Las cartas hicieron una pausa en su avance y escribieron:

—¿Vas a suplicar por tu vida, infeliz?

Piscis se apartó, señalando lo que había escrito en el suelo, para que ellas lo leyeran. Temiendo una argucia pero sin dudar de su superioridad militar, la avanzadilla de contacto del ejército rojo se colocó sobre el mensaje, y leyó:

—Vais a comprobar que la pluma puede vencer a la más fuerte de las espad…

… Y no pudieron seguir leyendo el final, porque la joven, de espaldas a ellas, había excavado un pequeño orificio en la arena y lo había recubierto de hierba. La primera de las cartas no pudo evitar colocarse sobre él para leerlo, y cayó en su interior. Sin suelo bajo su base, no podía mantener la total verticalidad, así que se desplomó.

Aterradas, sus compañeras trataron de retroceder, de cortar el hilo invisible que las unía a todas, pero eso era imposible. Todo el ejército se desplomó con una gloriosa cascada de fichas que duró casi dos minutos, y que silueteó en la arena la cabeza de un lagarto de fuego.

El ejército gemelo, enardecido por la ira de ver a sus compañeras caídas, trató de acercarse a la astronauta, pero ésta se fijó en que no podían pisar sobre los cuerpos de sus gemelas derribadas. Así que recogió del suelo la sota de mando del ejército rojo, el Rey Rutilante, y pisando exclusivamente sobre las cartas yacentes sorteó la distancia que la separaba de la enorme muralla. De esta forma dejó atrás al ejército azul, que no podía vadear un foso formado por los cuerpos de sus compañeros.

Una vez junto a la muralla, vio cómo los gigantes tatuados en ella empujaban la puerta de doble hoja hacia poniente. Al llegar frente a ella, los titánicos ojos la miraron, tratando de discernir sin duda si era una amiga o una enemiga. La astronauta se colocó en el pecho de su traje la carta comandante como si fuese un carnet de identificación, y los gigantes inmediatamente la dejaron pasar, abriendo para ella las enormes hojas que se descorrieron como cascadas de piedras precipitándose hacia el exterior del baluarte.


Durante muchas horas vagó Piscis de Zhintra por el interior del laberíntico palacio, pues aunque su tamaño sugería que podía albergar espacio para una ciudad, en realidad el rey vivía solo, acompañado por un pequeño grupo de sirvientes que no ocupaban mucho sitio, así que el resto de su casa consistía en una sucesión de pasillos laberínticos y callejones sin salida.
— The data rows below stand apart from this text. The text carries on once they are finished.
/-- Settles O57. -/
theorem onlySamplingWritesClock : Obligations.OnlySamplingWritesClock := by
  intro i s t h htick hopen hsample hreset hsend
  have received : ∀ {d}, receiveNow d s = .next t → t.clk = s.clk := fun hr => (receivePayload_worksAt (finish_eq_next.1 hr)).clk
  cases i with
  | tick => exact absurd rfl htick
  | reset => exact absurd rfl hreset
  | begin baud => exact (exec_begin_worksAt 0 h).clk
  | send buf =>
    obtain ⟨u, hu, rfl⟩ := exec_send_eq_next h
    obtain ⟨_, rfl⟩ | ⟨hidle, _⟩ := sendMessage_time hu
    · rfl
    · exact absurd hidle (hsend buf rfl)
  | read max => exact (exec_read_worksAt 0 h).clk
  | rxDrain now => exact (rxDrain_worksAt (finish_eq_next.1 h)).clk
  | rxByte b now => exact (rxByte_worksAt (finish_eq_next.1 h)).clk
  | rxFrame n now => exact (rxFrame_worksAt (finish_eq_next.1 (whenInForm_eq_next.1 h).2)).clk
  | ackHandling a now => cases h; exact (ackHandling_worksAt a now s).clk
  | ewmaUpdate now => cases h; rfl
  | dataHandling q d now =>
    obtain ⟨hform, hdata⟩ := whenInForm_eq_next.1 h
    exact (dataHandling_worksAt now (wf_dataHandling_iff.1 hform).2 (finish_eq_next.1 hdata)).clk
  | txSelect now => exact (txSelectWhenEmpty_worksAt (finish_eq_next.1 h)).clk
  | loadFrame msg =>
    obtain ⟨_, hload⟩ := whenInForm_eq_next.1 h
    split at hload
    case isTrue => exact (loadFrame_worksAt 0 (finish_eq_next.1 hload)).clk
    case isFalse => cases hload
  | txPush => exact (txPush_worksAt 0 (finish_eq_next.1 h)).clk
  | frameAckOnly a o c => exact received h
  | frameShort | frameData | frameLong => exact received (whenInForm_eq_next.1 h).2
  | _ => exact exec_query_clk_kept rfl hopen hsample h

/-! ## A step samples at most once and then works at the time of the extender -/

/-- `t` has the registers of `s`, but for at most one sample in the extender. -/
structure SampledOnce (s t : State) : Prop where
  ports : OnlyPortsChange s t
  clk : t.clk = s.clk ∨ ∃ cur, t.clk = clkAdvance s.clk cur

theorem sampledOnce_refl (s : State) : SampledOnce s s := ⟨rfl, .inl rfl⟩

theorem sampledOnce_clkSample (s : State) : SampledOnce s (clkSample s).2 := ⟨onlyPortsChange_clkSample s, .inr ⟨_, rfl⟩⟩

theorem SampledOnce.clkTime_le (h : SampledOnce s t) (ho : s.clk.overflows ≠ 0xFFFFFFFF#32) : clkTime s.clk ≤ clkTime t.clk := by
  obtain e | ⟨cur, e⟩ := h.clk <;> rw [e]
  · exact BitVec.le_refl _
  · exact clkTime_le_clkAdvance ho cur

/-- The clock moves on and the timestamps stay where they are. -/
theorem SampledOnce.timestampsPast (h : SampledOnce s t) (ho : s.clk.overflows ≠ 0xFFFFFFFF#32) (past : TimestampsPast s) :
    TimestampsPast t := by
  have later : ∀ {x}, x ≤ clkTime s.clk → x ≤ clkTime t.clk := fun hx => BitVec.le_trans hx (h.clkTime_le ho)
  obtain ⟨txTime, txOut, txStart, rx⟩ := past
  rw [timestampsPast_iff, StampsUpTo, h.ports]
  exact ⟨later txTime, later txOut, later txStart, later rx⟩

/-- What an operation or a step does with time: at most one sample, then work at the time the extender holds. -/
def TimeMovesOn (s t : State) : Prop := ∃ u, SampledOnce s u ∧ WorksAt (clkTime u.clk) u t

theorem TimeMovesOn.clkTime_le (h : TimeMovesOn s t) (ho : s.clk.overflows ≠ 0xFFFFFFFF#32) : clkTime s.clk ≤ clkTime t.clk := by
  obtain ⟨u, sampled, work⟩ := h
  rw [work.clk]
  exact sampled.clkTime_le ho

theorem TimeMovesOn.timestampsPast (h : TimeMovesOn s t) (ho : s.clk.overflows ≠ 0xFFFFFFFF#32) (past : TimestampsPast s) :
    TimestampsPast t := by
  obtain ⟨u, sampled, work⟩ := h
  rw [timestampsPast_iff, work.clk]
  exact work.stamps _ (BitVec.le_refl _) (sampled.timestampsPast ho past)

theorem timeMovesOn_of_exec {i : Instr} (hi : IsFetchable i) (h : exec i s = .next t) : TimeMovesOn s t := by
  cases hi with
  | begin baud => exact ⟨s, sampledOnce_refl s, exec_begin_worksAt _ h⟩
  | tick =>
    obtain ⟨_, u, hu, rfl⟩ := exec_tick_eq_next h
    exact ⟨_, sampledOnce_clkSample s, (tickPhases_worksAt hu).respond _⟩
  | send buf =>
    obtain ⟨u, hu, rfl⟩ := exec_send_eq_next h
    obtain ⟨_, rfl⟩ | ⟨_, work⟩ := sendMessage_time hu
    · exact ⟨u, sampledOnce_refl u, (WorksAt.refl _ u).respond _⟩
    · exact ⟨_, sampledOnce_clkSample s, work.respond _⟩
  | read max => exact ⟨s, sampledOnce_refl s, exec_read_worksAt _ h⟩
  | query hq => exact ⟨t, ⟨exec_query_onlyPortsChange hq h, (exec_query_clk hq h).imp_right And.right⟩, WorksAt.refl _ t⟩

/-- Fetching changes the host's side and the decoder unit only, so before the fetched operation no time has passed. -/
theorem TimeMovesOn.of_fetched {host : HostPort} {cobs : CobsUnit} (h : TimeMovesOn { s with host := host, cobs := cobs } t) :
    TimeMovesOn s t := by
  obtain ⟨u, ⟨ports, clk⟩, work⟩ := h
  exact ⟨u, ⟨ports, clk⟩, work⟩

theorem timeMovesOn_of_step (hr : s.host.resetRequest = false) (h : step s = .next t) : TimeMovesOn s t := by
  have waited : ∀ host cobs, TimeMovesOn s { s with host := host, cobs := cobs } := fun _ _ =>
    ⟨s, sampledOnce_refl s, worksAt_of_kept rfl rfl rfl⟩
  rw [step_eq] at h
  rcases fetch_cases s with ⟨hreset, _⟩ | ⟨_, _, _, e⟩ | ⟨b, _, _, _, _, e⟩ | ⟨_, _, _, e⟩ | ⟨_, _, _, _, _, _, hd, e⟩ |
    ⟨_, _, _, _, _, _, _, e⟩
  · cases hreset.symm.trans hr
  all_goals rw [e] at h
  · cases h; exact waited _ _
  · exact TimeMovesOn.of_fetched (timeMovesOn_of_exec (isFetchable_decodeCobsCode b) h)
  · cases h; exact waited _ _
  · exact TimeMovesOn.of_fetched (timeMovesOn_of_exec (isFetchable_of_decodeCommand hd) h)
  · cases h

/-- Settles O17. -/
theorem clockNeverRunsBack : Obligations.ClockNeverRunsBack := fun _ _ ho hr h => (timeMovesOn_of_step hr h).clkTime_le ho

theorem timestampsPast_resetWith (p : Config.Params) : TimestampsPast (State.resetWith p) :=
  ⟨Nat.zero_le _, Nat.zero_le _, Nat.zero_le _, Nat.zero_le _⟩

/-- Settles O18: a requested reset puts every timestamp back to 0, and any other step moves time on. -/
theorem timestampsStayPast : Obligations.TimestampsStayPast := by
  refine ⟨timestampsPast_resetWith _, fun s t ho past h => ?_⟩
  cases hr : s.host.resetRequest with
  | true =>
    rw [step_of_resetRequest hr] at h
    cases h
    exact timestampsPast_resetWith s.params
  | false => exact (timeMovesOn_of_step hr h).timestampsPast ho past

end Sys2Proof.Machine
end

section
/-! The host operations (43_link_host.md R160 to R166, R172, R173): `BEGIN` and the configuration it derives, what `SEND` and `READ` do to
the two stashes, and what the queries answer. -/

namespace Sys2Proof.Machine

/-! ## The first line of a coded operation (43_link_host.md R161) -/

theorem whenConfigured_of_configured {s : State} (hc : s.cfg.configured = true) (r : Host.Outcome State Fault Refusal) :
    whenConfigured s r = r := if_pos hc

theorem whenConfigured_of_not {s : State} (hc : s.cfg.configured = false) (r : Host.Outcome State Fault Refusal) :
    whenConfigured s r = .refused .notConfigured := if_neg (Bool.eq_false_iff.1 hc)

/-! ## `BEGIN` (43_link_host.md R160) -/

theorem exec_begin_of_configured {s : State} (hc : s.cfg.configured = true) (baud : Nat) :
    exec (.begin baud) s = .refused .alreadyConfigured := if_pos hc

theorem exec_begin_of_outOfRange {s : State} (hc : s.cfg.configured = false) {baud : Nat} (hb : baudInRange baud = false) :
    exec (.begin baud) s = .refused (.baudOutOfRange baud) :=
  (if_neg (Bool.eq_false_iff.1 hc)).trans (if_neg (Bool.eq_false_iff.1 hb))

theorem exec_begin_of_inRange {s : State} (hc : s.cfg.configured = false) {baud : Nat} (hb : baudInRange baud = true) :
    exec (.begin baud) s = .next (respond (tBegin { s with cfg := configFor baud } baud) .none) :=
  (if_neg (Bool.eq_false_iff.1 hc)).trans (if_pos hb)

/-! ### The derived values as numbers (00_scope.md R7): a byte takes at most a second, so no product wraps -/

theorem configFor_usPerByte_toNat (baud : Nat) : (configFor baud).usPerByte.toNat = 1000000 / (baud / 10) := by
  have le_second : 1000000 / (baud / 10) ≤ 1000000 := Nat.div_le_self _ _
  exact Nat.mod_eq_of_lt (by omega)

theorem configFor_retryAbsMax_toNat (baud : Nat) : (configFor baud).retryAbsMax.toNat = 1000000 / (baud / 10) * 100000 := by
  have le_second : 1000000 / (baud / 10) ≤ 1000000 := Nat.div_le_self _ _
  calc (configFor baud).retryAbsMax.toNat
      = (configFor baud).usPerByte.toNat * 100000 % 2 ^ 64 := BitVec.toNat_mul _ _
    _ = 1000000 / (baud / 10) * 100000 := by rw [configFor_usPerByte_toNat]; omega

theorem configFor_keepaliveTxInterval_toNat (baud : Nat) :
    (configFor baud).keepaliveTxInterval.toNat = 1000000 / (baud / 10) * 100000 / 4 :=
  BitVec.toNat_udiv.trans (congrArg (· / 4) (configFor_retryAbsMax_toNat baud))

theorem configFor_keepaliveRxInterval_toNat (baud : Nat) :
    (configFor baud).keepaliveRxInterval.toNat = 1000000 / (baud / 10) * 100000 / 2 :=
  BitVec.toNat_udiv.trans (congrArg (· / 2) (configFor_retryAbsMax_toNat baud))

/-- Settles O19. -/
theorem beginConfiguresOnce : Obligations.BeginConfiguresOnce := by
  refine fun s baud => ⟨fun hc => exec_begin_of_configured hc baud, fun hc hout => ?_, fun hc hlo hhi => ?_⟩
  · have out : baudInRange baud = false := Bool.eq_false_iff.2 fun hb => by
      have := baudInRange_iff.1 hb
      omega
    exact exec_begin_of_outOfRange hc out
  · exact ⟨_, exec_begin_of_inRange hc (baudInRange_iff.2 ⟨hlo, hhi⟩), rfl, configFor_usPerByte_toNat baud,
      configFor_retryAbsMax_toNat baud, configFor_keepaliveTxInterval_toNat baud, configFor_keepaliveRxInterval_toNat baud, rfl⟩

/-- Settles O20: the operations with a code that are not `BEGIN` all begin with the same test. -/
theorem operationsNeedBegin : Obligations.OperationsNeedBegin := by
  refine ⟨fun s i hop not_begin hc => ?_, fun s baud hc => exec_begin_of_configured hc baud⟩
  cases i with
  | begin baud => exact absurd rfl (not_begin baud)
  | tick | send | read | isOpen | clearToSend | clearToRead | stats | crc16 | cobsEnc | cobsDec | clkSample | backoff =>
    exact whenConfigured_of_not hc _
  | _ => cases hop

/-! ## The queries that only answer (43_link_host.md R162, R164, R172, R173) -/

theorem clearToSend_eq (s : State) : clearToSend s = decide (s.outb.outgoingLen = 0) := rfl

theorem clearToRead_eq (s : State) : clearToRead s = decide (s.inb.incomingLen ≠ 0) :=
  decide_eq_decide.2 (by bv_omega)

/-- Settles O21. -/
theorem queriesWriteNothing : Obligations.QueriesWriteNothing := by
  refine fun s hc => ⟨?_, ?_, whenConfigured_of_configured hc _⟩
  · rw [← clearToSend_eq]; exact whenConfigured_of_configured hc _
  · rw [← clearToRead_eq]; exact whenConfigured_of_configured hc _

theorem avgRetryCount_of_completed (a : Config.StatArith) {r : StatRegs} (h : r.txOk + r.txFail ≠ 0) :
    avgRetryCount a r = statOp a .div (statOfNat a r.txTotalRetries) (statOfNat a (r.txOk + r.txFail)) := if_neg h

theorem avgRetryCount_exact_mul {r : StatRegs} (h : r.txOk + r.txFail ≠ 0) :
    avgRetryCount .exact r * ((r.txOk + r.txFail : Nat) : Rat) = (r.txTotalRetries : Rat) := by
  rw [avgRetryCount_of_completed .exact h, statOp_exact_div, statOfNat_exact, statOfNat_exact]
  exact div_mul_cancel₀ _ (Nat.cast_ne_zero.2 h)

/-- Settles O22. -/
theorem avgRetryCountIsQuotient : Obligations.AvgRetryCountIsQuotient := fun s =>
  ⟨avgRetryCount s.params.statReal s.stat, rfl, fun none_completed => if_pos none_completed, fun completed =>
    ⟨avgRetryCount_of_completed _ completed, fun harith => harith ▸ avgRetryCount_exact_mul completed⟩⟩

/-! ## `IS_OPEN` (43_link_host.md R166) -/

theorem exec_isOpen {s : State} (hc : s.cfg.configured = true) :
    exec .isOpen s = .next (respond (clkSample s).2 (.bit (isOpenAt (clkSample s).2 (clkSample s).1))) :=
  whenConfigured_of_configured hc _

/-- A sample writes neither of the registers that are compared. -/
theorem isOpenAt_clkSample (s : State) (now : Time) :
    isOpenAt (clkSample s).2 now = decide ((now - s.inb.lastRx).toNat ≤ s.cfg.keepaliveRxInterval.toNat) := by
  rw [isOpenAt, clkSample_inb, clkSample_cfg]
  exact decide_eq_decide.2 BitVec.le_def

/-- Settles O23. -/
theorem isOpenSamplesAndCompares : Obligations.IsOpenSamplesAndCompares := by
  intro s hc
  refine ⟨respond (clkSample s).2 (.bit (isOpenAt (clkSample s).2 (clkSample s).1)), (clkSample s).1, exec_clkSample hc,
    exec_isOpen hc, congrArg Response.bit (isOpenAt_clkSample s _), ?_⟩
  rw [clkSample_eq]
  rfl

/-! ## A sequence written from index 0 of a buffer -/

theorem getBuf_congr {s t : State} (h : t.buf = s.buf) (b : Buffer) : getBuf t b = getBuf s b := by
  cases b <;> simp only [getBuf, h]

section Written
Cansada de vagabundear, la astronauta optó por subir siempre, ya que intuía que la morada del dueño (y con ella su cámara del tesoro) se ubicaría en la torre más alta. Pero como había nueve torres, y sus pasillos se entrelazaban como los filamentos de un sistema circulatorio, se equivocó varias veces de torre y tardó más de un día completo en dar con la principal.

Cada torre era una obra conceptual en sí misma, dedicada no a una verdad o a un pensamiento, sino a una estación climatológica. Había torres dedicadas al verano, a la primavera, al otoño y al invierno, pero también a otras cinco etapas del año de Bytrus Celleany que ella desconocía por completo. Atravesó salones llenos de flores que crecían espontáneamente de los arabescos del pavimento, formando complicados telares simétricos que se destruían en cascada si una sola pieza de su mosaico no encajaba en la gran estructura. Cruzó por pasillos dedicados a la lluvia y al granizo, y otros por los que resultaba aún más difícil caminar, porque estaban cubiertos por océanos de hojas caídas y las piernas se le hundían hasta las rodillas.

Tras mucho vagabundear llegó a zonas que representaban estaciones de las que no había oído hablar nunca, como vetusivai, en la que todos los días y todas las noches eran equinoccios y solsticios encadenados, o pellucidar, donde lo que florecían eran los sonidos, y sus pisadas e incluso sus exhalaciones provocaban melodías que a veces llegaban a esconder verdaderos motivos sinfónicos.

Al amanecer del segundo día de exploración, arribó por fin a las dependencias del rey. Las reconoció porque se cruzó con algunos sirvientes eunucos que llevaban toallas y sales para el baño del monarca, y que huyeron despavoridos en cuanto la vieron aparecer.

Piscis recogió los enseres de baño y fue ella misma quien los llevó a la cámara del rey. Se trataba de una pulcra terma hecha de mármol, en cuyo centro rodeado de columnatas había una pequeña piscina, junto a la cual esperaba un anciano. Piscis sentía los pies tan cansados de subir escaleras y trepar por pasillos empinados que se sentó a su lado, deseando poder disfrutar como él de un buen baño.

El anciano, desnudo salvo por un paño que le cubría la pelvis, se volvió hacia la joven y la contempló largo rato, admirando su hermosura. La astronauta, que recordaba bien las palabras de advertencia del corcel cibernético, temió que el rey gritara en cualquier momento llamando a su guardia. Pero el viejo Armahd no estaba ya a la altura de semejante gesta: abrió la boca para bostezar y la joven pudo comprobar, asqueada, que carecía de lengua.

El rey salió de la piscina y recogió del suelo una pizarra, sobre la que dibujó el siguiente mensaje:

—Eres la más agraciada concubina que he visto jamás. Lástima que los años me hayan pasado factura tan grotescamente, porque en estos momentos desearía recuperar aunque fuese una pequeña parte de mi virilidad para poder satisfacerte, hermosa sílfide.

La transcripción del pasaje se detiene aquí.